Table of contents

This is for internal use by the PaaS team. Public-facing documentation is located at docs.cloud.service.gov.uk.

ADR010: Postgres bind behaviour

Context

We use RDS for tenant databases. Tenants can bind more than one application to a database instance created via the services console. Database migrations were broken when a binding was removed and re-added, or when another bound application other than the one that created the database tables attempted to modify them.

Previously the RDS broker PostgreSQL engine copied the MySQL engine and granted all rights on the database to the newly created user. In PostgreSQL this will give the user rights to create tables, but because it has a more finely-grained permission model than MySQL this does not give the user rights on existing tables, or tables newly created by other users.

Only the owner of a table can alter/drop it, and you cannot grant this permission to other users. Users who are the owners of tables cannot be removed until the table ownership is changed.

We attempted to work around the PostgreSQL permissions system in the following ways:

  • Using ALTER DEFAULT PRIVILEGES on every newly created user to GRANT ALL ON PUBLIC - this means that every user can SELECT, INSERT, and DELETE, but because only the table owner can ALTER or DROP this will not allow other bound users to run migrations. This is also limited to the PUBLIC (default) schema, so would fail to work for any applications that have custom schemas.

  • Making the group the owner of the PUBLIC schema. This allowed members of the group to DROP tables within the schema, but still did not allow them to ALTER these tables.

  • Creating a “parent” group that is given ownership of all tables, sequences, and functions. New users are granted rights on this group and thus can carry out all owner actions on group-owned items. A DDL event trigger using the built-in REASSIGN OWNED BY command handed over ownership of all resources owned by the current user to the parent $DBNAME_owner group. This worked perfectly on all the PostgreSQL databases we tested with, however RDS does not allow use of event triggers so it was unworkable in production.

Decision

We decided the simplest solution was to issue the same credentials to all applications bound to the database.
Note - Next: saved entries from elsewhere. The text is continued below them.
-- ==== Sys2Proof/Machine/Pool.lean ====
section
/-! DEFINITION. Rows of the register file, the grant of claims, the end of a group (03 R34, R35, 20 R304, 13 R220), and which
slots are ready (R37). -/
namespace Sys2Proof.Machine

/-! ### Rows (R34) -/

/-- Rows that `v` registers of a group's shape take in a half. -/
def rowsOf (w e off v : Nat) (helpers : Bool) (half : Nat) : Nat :=
  let n := e * v * (if helpers then 2 else 1)
  if w = 64 then 2 * n else if w = 32 then n else if (off = 0) = (half = 0) then n else 0

/-- Groups resident on a partition. -/
def State.resident (s : State) (p : Nat) : List Group := s.groups.filter (fun g => g.part == p)

/-- Rows reserved in a half of a partition by its resident groups at their current counts. -/
def State.rowsUsed (s : State) (p half : Nat) : Nat :=
  ((s.resident p).map (fun g => rowsOf g.w g.e g.laneOff g.vcur g.helpers half)).sum

/-- Can the pool meet a claim of `n` registers by a group (R35, R299)? -/
def State.poolMeets (s : State) (g : Group) (n : Nat) : Bool :=
  (List.range 2).all (fun h => decide (s.rowsUsed g.part h + rowsOf g.w g.e g.laneOff n g.helpers h ≤ Config.rowsPerHalf))

/-! ### Claims (R35, R304) -/

/-- A granted claim: the registers are zero and full in values and shadows (R299). -/
def Group.grant (g : Group) (n : Nat) : Group :=
  let fresh (r : Nat) : Bool := g.vcur ≤ r && r < g.vcur + n
  { g with vcur := g.vcur + n, v := g.v.filter (fun e => !fresh e.1), vEmpty := g.vEmpty.filter (fun e => !fresh e.1),
           sh := g.sh.filter (fun e => !fresh e.1), shEmpty := g.shEmpty.filter (fun e => !fresh e.1),
           shLive := g.shLive.filter (fun e => !fresh e.1) }

/-- The path goes on at the word after its current one, or at the next clause. -/
def Path.skipWord (t : Path) : Path :=
  match t.fetched with
  | none => t
  | some cl =>
    let step := match cl.words.drop t.widx with | w :: _ :: _ => if isPrefix w then 2 else 1 | _ => 1
    if cl.words.length ≤ t.widx + step then { t.goto cl.after with fresh := cl.hdr.ms } else { t with widx := t.widx + step }

/-- The path goes on at the word after its REGCLM (R299): in the clause it holds, or, after a stop, at the word that its park names. -/
def Path.goOn (t : Path) (pc word : Nat) (fresh : Bool) : Path :=
  if t.fetched.isSome then t.skipWord else { t.goto pc with resumeAt := word, fresh := fresh }

/-- Grant a parked claim: the group resumes at the next word. -/
def State.grantClaim (s : State) (p : Nat) (c : Gid × Nat × Nat) : State :=
  let now := (s.core (coreOf p)).cycles
  let s := s.setPart p { s.part p with claims := (s.part p).claims.filter (fun d => d.1 != c.1) }
  s.onGroup c.1 (fun g =>
    let h := match g.park with
      | .regclm _ _ pc word fresh => (g.grant c.2.2).onPath c.2.1 (fun t => (t.goOn pc word fresh).readied now)
      | _ => g
    { h with park := .none })

/-- Is every resident group of a partition parked in REGCLM? -/
def State.allClaiming (s : State) (p : Nat) : Bool :=
  (s.resident p).all (fun g => match g.park with | .regclm _ _ _ _ _ => true | _ => false)

/-- The address of the word at which a path stands; after a stop, which keeps no clause, that of the word where it goes on. -/
def Path.wordAddr (t : Path) : Nat :=
  match t.fetched with
  | some c => match c.words.drop t.widx with
    | w :: _ :: _ => c.base + 4 * (t.widx + if isPrefix w then 2 else 1)
    | _ => c.base + 4 * (t.widx + 1)
  | none => t.pc + 4 * (t.resumeAt + 1)

/-- Claim-deadlock against a parked group: its claim leaves the pool with V' as it was, and is issued afresh when the context resumes
(R305). -/
def State.deadlock (s : State) (p : Nat) (c : Gid × Nat × Nat) : State :=
  let s := s.setPart p { s.part p with claims := (s.part p).claims.filter (fun d => d.1 != c.1) }
  let a := match (s.group c.1).bind (fun g => g.path? c.2.1) with | some t => t.wordAddr | none => 0
  s.takeFault c.1 { FaultInfo.of 0x18 with faddr := a }

/-- The grant order of R35 until nothing more is granted; claim-deadlock when every resident group waits and none can be
met (R304). -/
def State.grantClaims (s : State) (p : Nat) : Nat → State
  | 0 => s
  | fuel + 1 =>
    let meets (c : Gid × Nat × Nat) : Bool := match s.group c.1 with | some g => s.poolMeets g c.2.2 | none => false
    match (s.part p).claims with
    | [] => s
    | c :: cs =>
      if meets c then (s.grantClaim p c).grantClaims p fuel
      else if s.allClaiming p then
        match cs.find? meets with
        | some d => (s.grantClaim p d).grantClaims p fuel
        | none => (c :: cs).foldl (fun s d => s.deadlock p d) s
      else s

/-- After a release of rows on a partition. -/
def State.released (s : State) (p : Nat) : State := s.grantClaims p ((s.part p).claims.length + 1)

/-! ### The end of a group (R220) -/

/-- A group's term of PSIG (R387). -/
def State.psigTerm (s : State) (g : Group) : Dword :=
  let lin := match s.launches.find? (fun l => l.id == g.launch) with | some l => clusterIndex l.grid g.cluster | none => g.cluster
  g.sig ^^^ dw (at' lin 8 + at' g.blockNo 4 + g.groupNo)

/-- A block's last group has gone: its scratchpad and place return (R92, R43). -/
def State.endBlock (s : State) (uid : Nat) : State :=
  match s.block uid with
  | none => s
  | some b =>
    if b.left ≤ 1 then
      { s with blocks := s.blocks.filter (fun k => k.uid != uid),
               launches := updWhere (fun l => l.id == b.launch) (fun l => { l with blocksLeft := l.blocksLeft - 1 }) s.launches }
    else { s with blocks := updWhere (fun k => k.uid == uid) (fun k => { k with left := k.left - 1 }) s.blocks }

/-- The last path of a group has gone: registers, tiles and slots return, accesses already issued go on (R220). -/
def State.endGroup (s : State) (g : Group) : State :=
  let s := match s.replay with
    | some r => if r.cmd.vf = g.vf then { s with replay := some { r with psig := r.psig + s.psigTerm g } } else s
    | none => s
  let s := { s with groups := s.groups.filter (fun h => h.gid != g.gid) }
  (s.endBlock g.block).released g.part

/-! ### Ready slots (R37) -/

/-- Is a path running, or next to run, on its partition? -/
def Part.holds (k : Part) (e : Gid × Nat) : Bool :=
  (match k.run with | some r => (r.gid, r.path) == e || r.partner == some e | none => false) || k.next == some e

/-- Has an engine request bytes for a block still to perform, or no progress since `n` bytes or entries (R51)? -/
def Xfer.arriving (t : Xfer) (uid n : Nat) : Bool :=
  (match t.st with | .faulted _ => false | .finished => false | _ => true)
  && (t.owed.any (fun e => e.1 == uid) || decide (t.bytes + t.started = n)
    || (t.holds && (t.req.isHalo || t.req.dsp == 1) && t.rest.any (fun p => t.shares.any (fun v => (scrTarget v p.dst).any (fun e => e.1 == uid)))))

/-- Is an access or copy that stalled on a block before it started still to be performed (R51)? -/
def State.arriving (s : State) (b : Block) : Bool :=
  b.arrivals.any (fun e => s.flight.any (fun a => a.id == e.1) || s.xfers.any (fun t => t.id == e.1 && t.arriving b.uid e.2))

/-- Does a path of a group issue to an engine and wait for the group's earlier accesses, which stalls the whole group (R133)? -/
def Group.stalls (g : Group) : Bool := g.paths.any (fun t => t.wait == .order true)

/-- Is a slot ready: in a PC slot of a group that runs, without a wait (R37); in capsule mode only the path that entered
issues (R291)? A group that stalls for an engine has no ready slot (R133), and one whose block has arrivals to perform issues no leg (R51). -/
def State.slotReady (s : State) (g : Group) (t : Path) : Bool :=
  (s.ctx g.vf).st == .live && g.park == .none && !g.stopped && (g.slotPaths.any (fun q => q.id == t.id))
  && !g.stalls && !(s.block g.block).any s.arriving
  && t.wait == .none && !s.readouts.any (fun r => r.first && r.gid == g.gid) && !(s.part g.part).holds (g.gid, t.id) && (!g.cap.inMode || g.cap.path == t.id)

/-- The ready slots of a partition. -/
def State.readySlots (s : State) (p : Nat) : List (Group × Path) :=
  (s.resident p).flatMap (fun g => (g.slotPaths.filter (s.slotReady g)).map (fun t => (g, t)))

end Sys2Proof.Machine
end

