-- ==== Sys2Proof/Machine/Packets.lean ====
section
/-! DEFINITION. Packets received and answered (21 R309-R316, R319): taking a packet from its port's buffer, sequence numbers,
the response log, import windows, status packets. -/
namespace Sys2Proof.Machine

/-! ### Receive buffers (R312) -/

/-- The pause threshold of a port (R312). -/
def Port.threshold (k : Port) : Nat := 256 - cdiv (k.rtt * k.inn) 4 - 8

/-- Flits leave a channel's receive buffer; at 64 the port sends resume (R312). -/
def Port.release (k : Port) (vc n : Nat) : Port :=
  let o := fget 0 k.occ vc - n
  { k with occ := fset 0 k.occ vc o,
           pausedRx := if o ≤ 64 then k.pausedRx &&& ~~~(BitVec.ofNat 4 (2 ^ vc)) else k.pausedRx }

/-- Take a received packet: the first of its source, carriageway and channel (R314). -/
def State.takeArrived (s : State) (p : Packet) : Option State :=
  let same (q : Packet) : Bool := pktSrc q == pktSrc p && pktCw q == pktCw p && pktVc q == pktVc p
  match s.arrived.find? (fun e => same e.2) with
  | none => none
  | some e =>
    if e.2 = p then
      let s : State := { s with arrived := s.arrived.erase e }
      some (if pktSrc p = s.dev then s else s.setPort e.1 ((s.port e.1).release (pktVc p) (pktFlits p)))
    else none

/-- A packet of the given kind is taken and handled; no step when it is not there. -/
def State.onPacket (s : State) (p : Packet) (kind : Nat) (f : State → State) : Host.Outcome State Fault Refusal :=
  match s.takeArrived p with
  | none => .fault .notDue
  | some t => s.event (pktKind p == kind && pktVc p == vcOf kind) (f t)

/-- As `onPacket`, while `ready` holds. -/
def State.onPacketIf (s : State) (p : Packet) (kind : Nat) (ready : Bool) (f : State → State) : Host.Outcome State Fault Refusal :=
  if ready then s.onPacket p kind f else .fault .notDue

/-! ### Answers (R310, R315) -/

/-- Send an answer to a request's packet. -/
def State.respond (s : State) (dst cw pseq kind : Nat) (payload : List Byte) : State :=
  s.sendPacket (mkPacket dst s.dev kind cw pseq 0 0 0 payload)
def State.answer (s : State) (p : Packet) (kind : Nat) (payload : List Byte) : State :=
  s.respond (pktSrc p) (pktCw p) (pktPseq p) kind payload

/-- The bytes of a status packet: a cause, the task-record cause, the faulting address (R310). -/
def statusBytes (cause sub addr : Nat) : List Byte :=
  BitVec.ofNat 8 cause :: BitVec.ofNat 8 sub :: List.replicate 6 0 ++ bytesOf 8 addr

/-- Is a request new, in sequence (R315)? The highest PSEQ accepted is kept plus 1, 0 for none. -/
def State.isNew (s : State) (p : Packet) : Bool :=
  let a := fget 0 s.accepted (pairKey (pktSrc p) (pktCw p))
  a == 0 || follows (pktPseq p) (a - 1)

/-- Bytes of the response log in use (log entry 17). -/
def logBytes (l : List LogEntry) : Nat := (l.map (fun e => 16 + e.pkt.payload.length)).sum

/-- Is there room for a response? -/
def State.logRoom (s : State) (p : Packet) : Bool := decide (logBytes (s.rlog.filter (fun e => e.area == s.rlogBase)) + 16 + p.payload.length ≤ s.rlogSize.toNat)

/-- Keep and send an atomic response, or withhold it while the log is full (R315). -/
def State.logResponse (s : State) (e : LogEntry) : State :=
  if s.logRoom e.pkt then ({ s with rlog := s.rlog ++ [{ e with area := s.rlogBase }] } : State).sendPacket e.pkt else { s with withheld := s.withheld ++ [e] }

/-- Withheld responses that now find room are kept and sent, in order. -/
def State.flushWithheld (s : State) : State :=
  let l := s.withheld
  l.foldl (fun s e => s.logResponse e) { s with withheld := [] }

/-- A request has arrived: its PSEQ is accepted, and its ASEQ frees the responses it passes (R315). -/
def State.acceptSeq (s : State) (p : Packet) : State :=
  let mine (e : LogEntry) : Bool := e.src == pktSrc p && e.cw == pktCw p && !follows e.pseq (pktAseq p)
  let s : State := { s with rlog := s.rlog.filter (fun e => !mine e),
                            accepted := fset 0 s.accepted (pairKey (pktSrc p) (pktCw p)) (pktPseq p + 1) }
  s.flushWithheld

/-! ### Import windows (R316) -/

/-- Fields of window `i`. -/
def State.iwLo (s : State) (i : Nat) : Dword := fget 0 s.iwin (2 * i)
def State.iwHi (s : State) (i : Nat) : Dword := fget 0 s.iwin (2 * i + 1)

/-- The enabled window that holds a physical address. -/
def State.importWindow (s : State) (pa : Nat) : Option Dword :=
  ((List.range 16).find? (fun i => dbit (s.iwLo i) 63 && decide (dfield (s.iwLo i) 47 12 * 4096 ≤ pa)
    && decide (pa < dfield (s.iwHi i) 47 12 * 4096))).map s.iwLo

/-- Does a 4 KiB frame that `n` bytes at a physical address touch hold a poisoned line (R316), or one of those bytes a lost one? -/
def State.framePoisoned (s : State) (pa n : Nat) : Bool :=
  s.poisoned.any (fun l => !l.1 && decide (pa / 4096 ≤ l.2 / 32) && decide (l.2 / 32 ≤ (pa + n - 1) / 4096))
  || (linesOf pa n).any (fun l => s.lost.contains (false, l))

/-- The status cause of an access of `n` bytes at a physical address, or none (R316): 11 not-present, 10 remote demand-paged,
7 protection, 6 data-lost. -/
def State.importFault (s : State) (pa n : Nat) (write : Bool) : Option Nat :=
  match s.importWindow pa with
  | none => some 11
  | some w =>
    if (s.importWindow (pa + n - 1)).isNone || !s.inHbm pa n then some 11
    else if dbit w 60 then some 10
    else if !(if write then dbit w 61 else dbit w 62) then some 7
    else if s.framePoisoned pa n then some 6
    else none

/-- The function that owns the window of an address (R316, R318). -/
def State.importVf (s : State) (pa : Nat) : Nat := match s.importWindow pa with | some w => dfield w 59 54 | none => 0

/-! ### Requests answered -/

/-- The open request that a response answers. -/
def State.requestOf (s : State) (p : Packet) : Option FabReq :=
  s.reqs.find? (fun r => r.dev == pktSrc p && r.cw == pktCw p && r.pseq == pktPseq p)

end Sys2Proof.Machine
end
This means that the same user will be used by each application, and they will not suffer ownership problems when issuing DROP or ALTER commands.

Rather than deterministically deriving the credentials we decided to store them in the backing database itself meaning they can be changed at any time in case of a breach. To protect against database breaches that may leak stored credentials we also decided to encrypt the credentials using a symmetric key held by the broker.

We accepted that in the future we may wish to extend this by allowing the broker to issue read-only credentials, or credentials that are suitable for SELECT, INSERT, and DELETE operations, but not schema modifications.

Status

Accepted

Consequences

We return the same credentials to all apps bound to the same PostgreSQL database (RDS) instance.